* [EXERCISE GOAL] Go over the listing below line by line, and return each one holding the string "inverted".

* [LISTED ENTRIES]
/-- The 4,096 symbols of a training frame taken (R115, R116, R119, R120, R122): in CDR, 8 consecutive frames that show the marker, and
its polarity; in COEFF the control word acts, unless its CCRC fails. `settled` says that this side's receiver has settled, `ask` what it
asks of the partner's taps. -/
def trainFrame (s : State) (n levels : Nat) (settled : Bool) (ask : Nat) : State :=
  let ph := rd s F.lnStatPhase n
  let l : LaneSt := { laneSt s n with ask := ask % 2 ^ 12 }
  let lv := lineIn s n levels
  let w := controlIn (if rdb s F.lnStatRxInv n then invLevels 4096 lv else lv)
  if ph = 2 then
    match markerIn lv with
    | none => setLane s n { l with markerRun := 0 }
    | some inverted =>
      let s := wrb s F.lnStatRxInv inverted n
      let k := l.markerRun + 1
      if 8 ≤ k then setLane (wr s F.lnStatPhase 3 n) n { l with markerRun := 0, phaseSince := s.timeNs }
      else setLane s n { l with markerRun := k }
  else if ph = 3 ∧ ccrcOk w = true then
    let c := if n < 256 then orderCheck s n w else 1
    let s := wr (wr s F.lnStatOrderCheck c n) F.lnStatLlane (bits w 0 2) n
    let l := { l with partnerLane := some (bits w 0 2), partnerPort := some (bits w 2 7), settled := settled,
                      readyRun := if bitAt w 32 then l.readyRun + 1 else 0 }
    if c ≠ 1 then
      let s := failAttempt (setLane s n l) n
      wr s F.lnStatOrderCheck c n
    else
      let s := moveTaps (setLane s n l) n w
      let l := laneSt s n
      if l.settled && decide (16 ≤ l.readyRun) then
        setLane (wr s F.lnStatPhase 4 n) n { l with phaseSince := s.timeNs, hdrRun := 0, hdrWin := [], deskew := false, partnerReady := false }
      else s
  else s

/-! ### Codeword pairs -/

/-- Header validity folded into the lock (R113): 128 consecutive valid headers lock, 16 invalid of 64 unlock. -/
def takeHeader (s : State) (n : Nat) (ok : Bool) : State :=
  let l := laneSt s n
  if rdb s F.lnStatBlkLock n then
    let win := (ok :: l.hdrWin).take 64
    let s := if ok then s else inc s F.lnBlkBadHdr 1 n
    if 16 ≤ (win.filter (!·)).length then
      let s := setLane s n { l with hdrWin := [], hdrRun := 0, lockLostAt := some s.timeNs, deskew := false }
      lanesChanged (inc (wrb (wrb s F.lnStatBlkLock false n) F.lnStatFecLock false n) F.lnBlkLockLoss 1 n) n
    else setLane s n { l with hdrWin := win }
  else
    let run := if ok then l.hdrRun + 1 else 0
    if 128 ≤ run then
      lanesChanged (wrb (setLane s n { l with hdrRun := 0, hdrWin := [], lockLostAt := none }) F.lnStatBlkLock true n) n
    else setLane s n { l with hdrRun := run }

/-- A failure swap begun (R129, R132): the spare serves the lane, which loses its lock; the link keeps NO_LANE stopped for 20 µs
(Table 05-5).  Recalibrations that wait are deferred (R127).  The tile's last spare is now used (SPARE_OUT, Table 17-1; log 41). -/
def startSwap (s : State) (n t : Nat) : State :=
  let s := (spareSt s t).queue.foldl (fun (s : State) (e : Nat × Nat) => wrb s F.lnStatRecalDeferred true e.1) s
  let s := inc (useSpare s t n true .swapLock) F.lnEventsSwaps 1 n
  let s := tell (tell s (.patina 1 n)) (.fault 2 t)
  let s := wrb (wrb (wr s F.lnStatPhase 7 n) F.lnStatBlkLock false n) F.lnStatFecLock false n
  let s := setLane s n { laneSt s n with deskew := false, partnerReady := false, outside := false, hdrRun := 0, hdrWin := [],
                                         lockLostAt := none, pair := none, data := false }
  let p := laneUnit s n
  let s := setLink s p { linkOf s p with swapUntil := some (s.timeNs + 20000) }
  lanesChanged s n

/-- A recalibration given up because its spare is needed (R132): the lane takes its traffic back, and its request waits again, behind
those that wait already (DESIGN CHOICE, log entry 102). -/
def abandonRecal (s : State) (t : Nat) : State :=
  match servedBy s t with
  | some k =>
    let x := spareSt s t
    let s := wr (wrb s F.lnStatOnSpare false k) F.lnStatPhase 6 k
    setSpare s t { x with queue := x.queue ++ [(k, (laneSt s k).reason)] }
  | none => s

/-- A spare slice fails: it serves no more, and a lane that it carried fails with it with the spare's cause, CHANNEL in an attempt, but
for one whose own slice still works (a recalibration, R126).  The spec does not speak of a spare that fails (DESIGN CHOICE, log entry
102). -/
def spareFails (s : State) (t cause : Nat) : State :=
  let x := spareSt s t
  let s' := releaseSpare (setSpare s t { x with enabled := false }) t
  let s' := refreshSpares (tell s' (.fault 2 t))
  match servedBy s t with
  | none => s'
  | some k =>
    match x.stage with
    | .idle => s'
    | .recalLock => s'
    | .recalCarry => lanesChanged (wr (wrb s' F.lnStatOnSpare false k) F.lnStatPhase 6 k) k
    | .swapLock => lanePhaseFailed s' k cause
    | .swapped => lanePhaseFailed (wrb s' F.lnStatOnSpare false k) k cause
    | .retrain => lanePhaseFailed (wrb s' F.lnStatOnSpare false k) k cause
    | .attempt => lanePhaseFailed s' k 5

/-- A lane's failure (R128 to R131, R133). -/
def failLane (s : State) (n cause : Nat) : State :=
  let t := spareOf n
  let l := laneSt s n
  let s := tell (setLane s n { l with failTimes := s.timeNs :: l.failTimes.filter fun x => decide (s.timeNs < x + 86400000000000),
                                      uncorrTimes := [], reason := 5 }) (.fault 1 n)
  let s := wr s F.lnStatFailCause cause n
  let x := spareSt s t
  if 256 ≤ n then spareFails s (n - 256) cause
  else if (x.stage = .recalCarry ∨ x.stage = .retrain) ∧ servedBy s t = some n ∧ cause = 1 then
    setSpare (wrb s F.lnStatSpareMode true (spareLane t)) t { x with stage := .swapped }
  else if servedBy s t = some n ∧ (x.stage = .swapLock ∨ x.stage = .swapped ∨ x.stage = .retrain) then
    tell (lanePhaseFailed (wrb (releaseSpare s t) F.lnStatOnSpare false n) n cause) (.fault 2 t)
  else if spareEnabled s t && (x.stage == .idle || x.stage == .recalLock || x.stage == .recalCarry) then
    startSwap (abandonRecal s t) n t
  else if spareEnabled s t then tell (lanePhaseFailed s n cause) (.fault 2 t)
  else lanePhaseFailed s n cause

/-- A READY lane's counters after a pair (R112, R128): corrected and uncorrectable codewords, and 16 of the latter within 1 ms
fail the lane. -/
def takeCodeword (s : State) (n : Nat) (corr : Option Nat) : State :=
  match corr with
  | none =>
    let s := inc s F.lnFecUncorr 1 n
    let l := laneSt s n
    let times := (s.timeNs :: l.uncorrTimes.filter fun x => decide (s.timeNs < x + 1000000)).take 16
    setLane s n { l with uncorrTimes := times, qualBad := true }
  | some k =>
    if 0 < k then
      let s := inc (inc s F.lnFecCorr 1 n) F.lnFecSymSym k n
      wr s F.lnFecSymMax (max k (rd s F.lnFecSymMax n)) n
    else s

/-- The bits of a codeword-pair period at the lane's offset: the last bits of the period before, then this period's (R113). -/
def pairWindow (s : State) (n raw : Nat) : Nat :=
  let l := laneSt s n
  (l.rxPrev / 2 ^ (10880 - l.rxOff) + raw * 2 ^ l.rxOff) % 2 ^ 10880

/-- The hunt of a lane without block lock goes on to the next offset when the one it tests shows an invalid header (R113); the offsets
come in rising order (DESIGN CHOICE, log entry 108). -/
def huntOn (s : State) (n : Nat) (ok : Bool) : State :=
  if rdb s F.lnStatBlkLock n || ok then s
  else
    let l := laneSt s n
    setLane s n { l with rxOff := (l.rxOff + 1) % 10880, hdrRun := 0 }

/-- The LANE_MARK of a good pair acts on a locked lane (R114, R161): deskew within 160 ns, the partner's logical lane and RX_READY.  A
lane that carried data and now gets lane-control groups leaves RX_LANES. -/
def takeMark (s : State) (n skew : Nat) (good ctrl : Bool) (mark : Option (Bool × Nat × Nat)) : State :=
  let l := laneSt s n
  if !good then s
  else if l.data && ctrl then setLane s n { l with deskew := false, data := false }
  else match mark with
    | some (ready, lane, _) =>
      setLane (wr s F.lnStatLlane lane n) n { l with deskew := l.deskew || decide (skew ≤ 160), partnerReady := ready, data := !ctrl }
    | none => setLane s n { l with data := !ctrl }

/-- What follows for training, for a lane outside S and for a lane in use once a pair has been read (R115, R128, R161). -/
def afterPair (s : State) (n : Nat) (tooSkewed : Bool) : State :=
  let ph := rd s F.lnStatPhase n
  let l := laneSt s n
  let aligned := rdb s F.lnStatBlkLock n && rdb s F.lnStatFecLock n && l.deskew && l.partnerReady
  if ph = 4 ∧ tooSkewed = true then failAttempt s n
  else if l.outside && aligned then
    lanesChanged (setLane (if ph = 4 then wr s F.lnStatPhase 6 n else s) n { l with outside := false }) n
  else if ph = 4 ∧ aligned = true then setLane (wr s F.lnStatPhase 5 n) n { l with phaseSince := s.timeNs, qualBad := false }
  else if 6 ≤ ph ∧ 16 ≤ l.uncorrTimes.length then failLane s n 3
  else lanesChanged s n

/-- The groups of a locked pair (R109 to R112): counted, descrambled, and kept for the link layer. -/
def readGroups (s : State) (n x skew : Nat) : State :=
  let (a, b, msg) := readPair x
  let good := a.isSome && b.isSome
  let s := takeCodeword (takeCodeword s n a) n b
  let s := if good && !rdb s F.lnStatFecLock n then lanesChanged (wrb s F.lnStatFecLock true n) n else s
  let l := laneSt s n
  let hdrs := headersOf msg
  let (blocks, scr) := descramble 10240 (blockBits msg) l.rxScr
  let ctrl := hdrs.any (· == hdrControl)
  let mark := markIn hdrs blocks
  let s := setLane s n { l with rxScr := scr, pair := some ⟨!good, ctrl, l.data, blocks⟩ }
  afterPair (takeMark s n skew good ctrl mark) n (good && mark.isSome && decide (160 < skew))

/-- Bits that a checker compares: it synchronises itself from the received bits, locks after 64 consecutive error-free bits, and then
counts the bits that differ from its own register (R135). -/
def checkBits (code : Nat) : Nat → Nat → Bool × Nat × Nat × Nat → Bool × Nat × Nat × Nat
  | 0, _, x => x
  | k + 1, r, (lock, run, st, errs) =>
    let (p, own) := patternBits code 1 st
    let same := r % 2 == p
    let heard := (st + r % 2 * 2 ^ patternOrder code) / 2
    checkBits code k (r / 2)
      (if lock then (true, run, own, if same then errs else errs + 1)
       else if same && decide (64 ≤ run + 1) then (true, 0, heard, errs)
       else (false, if same then run + 1 else 0, heard, errs))

/-- A period of symbols on a lane in TEST with a pattern set (R134, R135): from its own generator in a near-end loop, else from its
pads; the checker, if one is set, takes the bits after Gray decoding. -/
def testPeriod (s : State) (n levels : Nat) : State :=
  let l := laneSt s n
  let nrz := rd s F.lnCtlRate n == 2
  let code := rd s F.lnCtlPrbsChk n
  let own := patternBits (rd s F.lnCtlPrbsGen n) 10880 l.gen
  let loop := nearLoop s n
  let r := if loop then (if rd s F.lnCtlPrbsGen n = 0 then 0 else own.1) else if nrz then levels else pamBits 5440 levels
  let s := setLane s n { l with rxLast := levels, gen := if loop then own.2 else l.gen }
  if code = 0 then s
  else
    let (lock, run, st, errs) := checkBits code 10880 r (rdb s F.lnPrbsChkLock n, l.chkRun, l.chk, 0)
    let s := inc (wrb s F.lnPrbsChkLock lock n) F.lnPrbsErrors errs n
    setLane s n { laneSt s n with chkRun := run, chk := st }

/-- The 5,440 symbols of one codeword-pair period taken (R106 to R114, R119, R161): sync headers at the lane's offset first, then, with
block lock, the codewords. -/
def takePair (s : State) (n levels skew : Nat) : State :=
  let ph := rd s F.lnStatPhase n
  if ph = 9 then testPeriod s n levels
  else if ph < 4 ∨ ph = 8 then s
  else
    let lv := lineIn s n levels
    let raw := pamBits 5440 (if rdb s F.lnStatRxInv n then invLevels 5440 lv else lv)
    let x := pairWindow s n raw
    let oks := (headersOf x).map fun h => h == hdrData || h == hdrControl
    let s := setLane s n { laneSt s n with rxPrev := raw, pair := none }
    let s := huntOn (oks.foldl (fun s ok => takeHeader s n ok) s) n (oks.all id)
    if rdb s F.lnStatBlkLock n then readGroups s n x skew
    else lanesChanged (setLane s n { laneSt s n with data := false }) n

/-! ### What a lane sends -/

/-- Symbols put on a lane's pads; in a near-end loop the pads stand at electrical idle and the lane's own receiver has them
(Table 04-7). -/
def laneSends (s : State) (n levels : Nat) : State :=
  let s := setLane s n { laneSt s n with txLast := levels }
  if nearLoop s n then s else emit s (.lane n levels)

/-- The control word that a lane sends in training (Table 04-4). -/
def ownWord (s : State) (n : Nat) : Nat :=
  let p := laneUnit s n
  let l := laneSt s n
  sealWord ((n - (unitLanes s p).headD 0) % 4 + p % 128 * 2 ^ 2 + bit s.txn.arm.trunked * 2 ^ 9 + l.ask % 2 ^ 12 * 2 ^ 10
    + l.tapStat % 2 ^ 10 * 2 ^ 22 + bit l.settled * 2 ^ 32 + rd s F.lnStatPhase n % 8 * 2 ^ 33)

/-- A training frame sent (R115, R116); where in PRBS13Q it starts is left open. -/
def sendTraining (s : State) (n : Nat) : State :=
  laneSends (drawn s) n (trainLevels (ownWord s n) (patternBits 3 8000 (patternStart 3 (freeNat s))).1)

/-- A codeword pair of a lane sent, with its scrambler carried on (R107 to R110). -/
def sendGroups (s : State) (n : Nat) (hdrs : List Nat) (blocks : Nat) : State :=
  let (x, scr) := sendPair hdrs blocks (laneSt s n).txScr
  laneSends (setLane s n { laneSt s n with txScr := scr }) n (pamLevels 5440 x)

/-- A pair of lane-control groups sent (Table 04-2, R114, R160): LANE_MARK first when `mark` is set, then IDLE. -/
def sendControl (s : State) (n : Nat) (mark : Bool) : State :=
  let p := laneUnit s n
  let first := if mark then markBlock (n - (unitLanes s p).headD 0) p (laneRx s n) else idleBlock
  sendGroups s n (List.replicate 20 hdrControl) (first + (List.range 19).foldl (fun x k => x + idleBlock * 2 ^ (512 * (k + 1))) 0)

/-- A lane in TEST with a pattern or the far-end loop set sends its pattern, or what it received (R134). -/
def sendTest (s : State) (n : Nat) : State :=
  let l := laneSt s n
  let gen := rd s F.lnCtlPrbsGen n
  if rd s F.lnCtlLoop n = 3 then laneSends s n l.rxLast
  else if gen = 0 ∨ nearLoop s n = true then s
  else
    let (x, st) := patternBits gen 10880 l.gen
    laneSends (setLane s n { l with gen := st }) n (if rd s F.lnCtlRate n = 2 then x else pamLevels 5440 x)

/-- What each lane of a port unit sends in a codeword-pair period: training frames in SIGNAL to COEFF, LANE_MARK and IDLE in ALIGN,
in a swap and outside S, IDLE in QUALIFY (R115, R129, R160), and its groups of the frame in S (R111).  A tile's spare sends its own
pattern with the tile's first unit (R134). -/
def sendLanes (s : State) (p mask : Nat) (slots : List Flit) : State :=
  let inS := (List.range 4).filter (bitAt mask)
  let s := ((unitLanes s p).zipIdx).foldl (fun (s : State) (e : Nat × Nat) =>
    let n := e.1
    let ph := rd s F.lnStatPhase n
    if ph = 9 then sendTest s n
    else if ph = 1 ∨ ph = 2 ∨ ph = 3 then sendTraining s n
    else if ph = 5 then sendControl s n false
    else if ph = 4 ∨ (ph = 7 ∧ rdb s F.lnStatOnSpare n = false) then sendControl s n true
    else if ph = 6 ∨ ph = 7 then
      if bitAt mask e.2 && !slots.isEmpty then
        sendGroups s n (List.replicate 20 hdrData) (dealLane slots (inS.findIdx (· == e.2)) inS.length)
      else sendControl s n true
    else s) s
  if p % 8 = 0 ∧ rd s F.lnStatPhase (spareLane (p / 8)) = 9 then sendTest s (spareLane (p / 8)) else s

* [ANSWER TO THIS TASK]
    | some inverted =>
      let s := wrb s F.lnStatRxInv inverted n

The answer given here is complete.